So bad was John McCain's speech on Tuesday night, even the pundits on Fox conceded that Obama sounded a lot better, and that McCain would surely "improve," as Fred Barnes put it.
There's so much to improve on, it's a good thing the primaries are finally over and the general election has started (even though Hillary hasn't admitted it).
McCain himself listed some things that need improving in his speech in New Orleans. Government, he said, should "respond quickly and effectively to a natural catastrophe." For example, "We should be able to deliver bottled water to dehydrated babies."

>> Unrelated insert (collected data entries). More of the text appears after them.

-- ==== Sys2Proof/Machine/Frame.lean ====
section
/-! DEFINITION. The period timebase at work: bucket boundaries (R102, R104), the major frame (R109 to
R112, R120, R126), and the start, deadline and overflow of a task (R113 to R119). The deadlines of
a boundary come before its major frame, and the starts after it. -/

namespace Sys2Proof.Machine

/-- A list of buckets, newest first, at a boundary: the oldest one is emptied (R102). -/
def bucketShift (bs : List Nat) : List Nat := (0 :: bs).take 8

/-- A counter block at a bucket boundary of its window; with a new window its buckets are emptied
(R102, R104). -/
def ctrShift (fresh : Bool) (c : Ctr) : Ctr :=
  { c with buckets := if fresh then rep 8 0 else bucketShift c.buckets,
           since := c.since.map (fun n => min 9 (n + 1))
           quiet := min 9 (c.quiet + 1) }

/-- A task at a bucket boundary of SCHED.FLT_WIN (R118, R119). -/
def taskClean (x : Task) : Task :=
  let n := min 9 (x.clean + 1)
  { x with clean := n, watched := x.watched && !(n = 9 && x.next.isNone) }

/-- The high-water buckets of a task after 1.25 s (R121). -/
def hwShift (x : Task) : Task := { x with hw := bucketShift x.hw }

/-- The run of a task is timed in the newest bucket (R121), and its period is committed (R28). -/
def taskTimed (cyc : Nat) (x : Task) : Task :=
  { x with started := false, first := true, buf := [], cmts := true, hw := upd x.hw 0 (fun a => max a cyc) }

namespace Module

/-! ### Bucket boundaries (R102, R104) -/

/-- AUTO_REL: the module releases the drop latches whose cause is gone (R119). -/
def autoRelease (m : Module) : Module :=
  if bit (m.reg pgSched CTRL) 8 then
    (List.range 12).foldl (fun m t => m.clearLatch .sched pgSched 0 (8 + t)) m
  else m

/-- A bucket boundary of the window register with key `win`. -/
def bucketEnd (m : Module) (win : Nat) : Module :=
  let wait := m.winWait.find? (fun kv => kv.1 = win)
  let m := { m with ctrs := m.ctrs.map (fun c => if c.win = win then ctrShift wait.isSome c else c) }
  let m := match wait with
    | some kv =>
      let m' := m.force win kv.2
      { m' with winWait := m.winWait.filter (fun x => x.1 ≠ win) }
    | none => m
  let m := if win = rkey pgInteg FLT_WIN then { m with cfgRec := m.cfgRec.map (fun n => min 9 (n + 1)) } else m
  if win = rkey pgSched FLT_WIN then
    if m.sched.run && m.sys.fwRun then
      ({ m with sched := { m.sched with tasks := m.sched.tasks.map taskClean } }).autoRelease
    else m.autoRelease
  else m

/-! ### Fallbacks (R117, R118) -/

/-- ALL_ON: every phase that a running rail can add is added (R117). -/
def allOn (m : Module) : Module :=
  (List.range (nRails m.sys.part)).foldl (fun m r =>
    if !m.rlRuns r then m
    else (m.namedBy r).foldl (fun m _ => if (m.addPick r).isSome then m.addPhase r else m) m) m

/-- No probe runs: SUSPECT phases stay flagged (R191). -/
def probeHold (m : Module) : Module :=
  let m := (List.range (nRails m.sys.part)).foldl (fun m r => m.probeAbort r) m
  (List.range (nPhases m.sys.part)).foldl (fun m n => m.updPh n (fun x => { x with probeDue := false })) m

/-- The last readings of every polled entry are stale (R117). -/
def pollStale (m : Module) : Module :=
  (List.range 64).foldl (fun m i =>
    let p := i / 16
    let e := i % 16
    if m.entSt p e = enOk then m.rdPut p e 3 0 3 enStale else m) m

/-- What a fallback does when it begins. -/
def fallbackActs (m : Module) (t : Nat) : Module :=
  match t with
  | 0 => m.epeDrop
  | 1 => m.groveEpoch
  | 2 => m.allOn
  | 3 => m.probeHold
  | 4 => m.battHold
  | 7 => m.pollStale
  | 8 => (List.range 16).foldl (fun m i => m.tsReport i false) m
  | 10 => m.groveEpoch
  | 11 => m.updAbort
  | _ => m

/-- A task enters its fallback (R118). -/
def taskFallback (m : Module) (t : Nat) : Module :=
  let m := m.updTask t (fun x => { x with fallback := true, watched := false, moveDue := false, fallDue := false })
  (m.raise pgSched SCHED_EV_FALLBACK).fallbackActs t

/-- A watched task that has dropped enters its fallback (R118). -/
def fallNow (m : Module) : Module :=
  ((List.range 12).filter (fun t => (m.task t).fallDue)).foldl (fun m t => m.taskFallback t) m

/-- A drop of a task (R113, R114): one that is watched after a policy move enters its fallback. -/
def taskDropped (m : Module) (t reason : Nat) : Module := (m.taskDrop t reason).fallNow
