-- ==== Sys2Proof/Machine/Core.lean ====
section
/-! DEFINITION. The machine that the host takes. -/

def Sys2Proof.core : Host.Core := { State := Sys2Proof.Machine.State, Fault := Sys2Proof.Machine.Fault, Refusal := Sys2Proof.Machine.Refusal, step := Sys2Proof.Machine.step, reset := Sys2Proof.Machine.State.reset }
end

Grover Norquist might take issue with that idea, but the New Orleans crowd seemed to agree that bottled water delivery to dehydrated babies after a hurricane falls within the extremely narrow Republican confines of acceptable government intervention.
McCain, perhaps fearing he'd gone too far, immediately and awkwardly segued into bashing Barack Obama for proposing that government do more to help people. It was a stark illustration of the challenge that faces the Republican candidate after the catastrophic failure of his party over the last eight years.
He tried using humor, forcing a grin and mocking Obama for preposterous proposals like universal health care, higher corporate taxes, and a focus on solving economic problems at home instead of spending billions on a disastrous war abroad.
"I'm surprised that a young man has bought into so many failed ideas," McCain said of Obama. "He seems to think government is the answer to every problem. . . . That attitude created the unresponsive bureaucracies that failed us in the first place."
Actually, it was Bush and his cronies' screw-public-service, give-jobs-to-your-unqualified-friends attitude that created the bureaucracy that failed New Orleans. FEMA under Bush was, anyone who paid any attention knows, an unmitigated disaster. Not so under President Clinton.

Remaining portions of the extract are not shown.